-- ==== Sys2Proof/Machine/Cadence.lean ====
section
/-! DEFINITION. The Cadence Engine (spec 07 sections 7.3 and 7.4): step starts (R141), JUMP and the loop register (R143),
ends (R144), stops (R145, R146), tone phases and output (R147), and the events STEP_TIMER_EXPIRY and CID_DONE. -/

namespace Sys2Proof.Machine

/-! ### Ends and stops -/

/-- The engine with no cadence (R144) (log 33). -/
def endedEngine (c : CadenceEngine) : CadenceEngine :=
  { c with kind := .none, index := 0, current := 0, inHand := none, timer := none, loop := none, zeroRun := 0 }

/-- A cadence ends (R144); for a ring cadence the arbiter then follows its keep-warm rules (R159). -/
def endCadence (l : Line) (s : State) : State :=
  let t := s.modCad l endedEngine
  if ringCadence (s.line l) then judgeLastEnd t else t

/-- A running ring cadence is stopped as by RING_STOP: the arbiter, the transmitter, then the cadence (R145, R156). -/
def stopRing (l : Line) (s : State) : State :=
  if ringCadence (s.line l) then endCadence l (stopCallerId l (endRinging true l s)) else s

/-- A tone cadence runs on a line (R138). -/
def toneCadence (x : LineState) : Bool := x.cad.kind = .tone

/-- A running tone cadence is stopped (R145). -/
def stopTone (l : Line) (s : State) : State := if toneCadence (s.line l) then endCadence l s else s

/-! ### Step starts -/

/-- The step after one that has ended or goes on; after step 63 there is none (R141). -/
def nextStep (i : Fin 64) : Option (Fin 64) := if h : i.val + 1 < 64 then some ⟨i.val + 1, h⟩ else none

/-- Where a JUMP at step `i` goes, by its count and the loop register: the step, if any, and the register after (R143). -/
def jump (i : Fin 64) (e : CadenceStep) (r : Option LoopRegister) : Option (Fin 64) × Option LoopRegister :=
  if e.count = 0 then (some e.target, r)
  else match r with
    | some g =>
      if g.owner = i then
        if 0 < g.remaining then (some e.target, some { owner := i, remaining := g.remaining - 1 })
        else (nextStep i, none)
      else (some e.target, some { owner := i, remaining := e.count - 1 })
    | none => (some e.target, some { owner := i, remaining := e.count - 1 })

/-- The phase of a frequency at the start of a TONE step: continued where the TONE step just before holds the frequency
too, else zero (R147; log 32). -/
def carriedPhase (before : Option TonePair) (c : CadenceEngine) (f : Nat) : Nat :=
  match before with
  | some q => if q.f1 = f then c.phase1 else if q.f2 = f then c.phase2 else 0
  | none => 0

/-- A timed step begins: the step timer starts with the duration in hand and the zero-time run is 0 (R141, R142). -/
def beginTimed (l : Line) (i : Fin 64) (e : CadenceStep) (s : State) : State :=
  s.modLine l fun x => { x with cad := { x.cad with
    current := i, inHand := some { step := e, pair := none }, zeroRun := 0,
    timer := some { start := x.ms, length := 10 * e.duration } } }

/-- A TONE step of a tone cadence begins with its pair read whole (R141, R147). -/
def beginTone (l : Line) (i : Fin 64) (e : CadenceStep) (before : Option TonePair) (s : State) : State :=
  let q := s.pairs[e.tone]
  s.modLine l fun x => { x with cad := { x.cad with
    current := i, inHand := some { step := e, pair := some q }, zeroRun := 0,
    timer := some { start := x.ms, length := 10 * e.duration },
    phase1 := carriedPhase before x.cad q.f1, phase2 := carriedPhase before x.cad q.f2 } }

/-- A RING step of a ring cadence begins: it waits for the grant with its timer stopped (R141, R142). -/
def beginRing (l : Line) (i : Fin 64) (e : CadenceStep) (s : State) : State :=
  ringRequest l (s.modCad l fun c => { c with current := i, inHand := some { step := e, pair := none }, zeroRun := 0,
                                               timer := none })

/-- A CID step of a ring cadence begins with a record loaded: the transmission starts (R141, R169). -/
def beginCid (l : Line) (i : Fin 64) (e : CadenceStep) (s : State) : State :=
  (s.modCad l fun c => { c with current := i, inHand := some { step := e, pair := none }, zeroRun := 0,
                                 timer := none }).modCid l startTransmission

/-- What a step does when a cadence reaches it (R141): take time, lead on to a step with no passage of time, or end. -/
inductive StepEffect
  | timed
  | tone
  | ring
  | cid
  | leadsTo (i : Option (Fin 64)) (register : Option LoopRegister)
  | stop
  deriving DecidableEq, Repr

/-- A step's effect by its action and the kind of the cadence (R141, R143, R169) (log 28). -/
def stepEffect (x : LineState) (i : Fin 64) (e : CadenceStep) : StepEffect :=
  match e.action, x.cad.kind with
  | .ring, .ring => .ring
  | .ring, _ => .timed
  | .quiet, _ => .timed
  | .tone, .tone => .tone
  | .tone, _ => .timed
  | .cid, .ring => if x.cid.loaded.isSome then .cid else .leadsTo (nextStep i) x.cad.loop
  | .cid, _ => .leadsTo (nextStep i) x.cad.loop
  | .jump, _ => let r := jump i e x.cad.loop; .leadsTo r.1 r.2
  | .stop, _ => .stop

/-- The step at `i` begins, and the steps that it leads to without any passage of time (R141). A step with no next one
ends the cadence, and so does a zero-time run of 64 (R144). `before` is the pair of the TONE step that has just ended.
The first argument bounds the recursion; the zero-time run reaches 64 no later. -/
def beginStep (l : Line) (before : Option TonePair) : Nat → Fin 64 → State → State
  | 0, _, s => endCadence l s
  | n + 1, i, s =>
    let x := s.line l
    let e := s.steps[i]
    match stepEffect x i e with
    | .timed => beginTimed l i e s
    | .tone => beginTone l i e before s
    | .ring => beginRing l i e s
    | .cid => beginCid l i e s
    | .stop => endCadence l s
    | .leadsTo next register =>
      let t := s.modCad l fun c => { c with current := i, inHand := some { step := e, pair := none }, timer := none,
                                             loop := register, zeroRun := c.zeroRun + 1 }
      if Config.zeroRunLimit ≤ x.cad.zeroRun + 1 then endCadence l t
      else match next with
        | some j => beginStep l before n j t
        | none => endCadence l t

/-- The steps that a zero-time run may pass, plus the one that takes time. -/
def stepFuel : Nat := Config.zeroRunLimit + 1

/-- The pair of the TONE step in hand, of which a following TONE step carries phases on (R147). -/
def pairInHand (c : CadenceEngine) : Option TonePair := c.inHand.bind StepInHand.pair

/-- The step in hand has ended: the next step begins, or the cadence ends after step 63 (R141, R144). -/
def advanceCadence (l : Line) (s : State) : State :=
  let c := (s.line l).cad
  match nextStep c.current with
  | some i => beginStep l (pairInHand c) stepFuel i (s.modCad l fun c => { c with timer := none })
  | none => endCadence l s

/-- A cadence starts at a step (R139 steps 3 and 4, R140). A ring cadence stops the keep-warm timer (R159). -/
def startCadence (kind : CadenceKind) (l : Line) (i : Fin 64) (s : State) : State :=
  let t := s.modCad l fun c => { c with kind := kind, index := i, current := i, inHand := none, timer := none,
                                         loop := none, zeroRun := 0 }
  let u := if kind = .ring then t.modRing fun a => { a with keepWarm := none, judgedNow := false } else t
  beginStep l none stepFuel i u

/-! ### Tone output (R147) -/

/-- The tone pair sounding now, when a tone cadence is at a TONE step (R147). -/
def soundingPair (c : CadenceEngine) : Option TonePair := if c.kind = .tone then pairInHand c else none

/-- One frequency's part of the output; 0 Hz is absent (R130, R147). -/
def toneComponent (f attenuation phase : Nat) : Int := if f = 0 then 0 else Config.sineSample f attenuation phase

/-- A tone cadence's output sample: the sum of the pair's frequencies, limited, or silence (R147, log 7). -/
def toneOutput (c : CadenceEngine) : Sample :=
  match soundingPair c with
  | some q => limitSample (toneComponent q.f1 q.attenuation c.phase1 + toneComponent q.f2 q.attenuation c.phase2)
  | none => 0

/-- The phases after one sample (R147). -/
def toneAdvance (c : CadenceEngine) : CadenceEngine :=
  match soundingPair c with
  | some q => { c with phase1 := (c.phase1 + q.f1) % 8000, phase2 := (c.phase2 + q.f2) % 8000 }
  | none => c

/-! ### Events -/

/-- Whether the step timer of a running cadence has expired (R142). -/
def stepDue (x : LineState) : Bool := decide (x.cad.kind ≠ .none) && Timer.expired x.ms x.cad.timer

/-- STEP_TIMER_EXPIRY (R142): a granted burst ends first (R154), then the next step begins. Not due, the expiry finds no
step (log 5). -/
def execStepTimerExpiry (l : Line) (s : State) : Outcome :=
  .next (if stepDue (s.line l) then
    advanceCadence l (if s.ring.converter = .driving l then endRinging true l s else s)
  else s)

/-- A transmission completes (R170): the transmitter is IDLE, the record is consumed, CID_DONE is stored, and the step is
handed back to the ring cadence, whose next step begins. -/
def completeTransmission (l : Line) (s : State) : State :=
  let t := storePlain l .cidDone 0 0 (s.modCid l dropTransmission)
  if ringCadence (t.line l) then advanceCadence l t else t

/-- CID_DONE (R170). Before the last sample it has no effect (log 5). -/
def execCidDone (l : Line) (s : State) : Outcome :=
  .next (if allSent (s.line l).cid then completeTransmission l s else s)

end Sys2Proof.Machine
end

__________

▸ About this exercise
Scan the listing above for the line that has "def stepFuel : Nat := Config.zeroRunLimit + 1", then copy exactly from that line through the line that has "def advanceCadence (l".

▸ Your response
def stepFuel : Nat := Config.zeroRunLimit + 1

/-- The pair of the TONE step in hand, of which a following TONE step carries phases on (R147). -/
def pairInHand (c : CadenceEngine) : Option TonePair := c.inHand.bind StepInHand.pair

/-- The step in hand has ended: the next step begins, or the cadence ends after step 63 (R141, R144). -/
def advanceCadence (l : Line) (s : State) : State :=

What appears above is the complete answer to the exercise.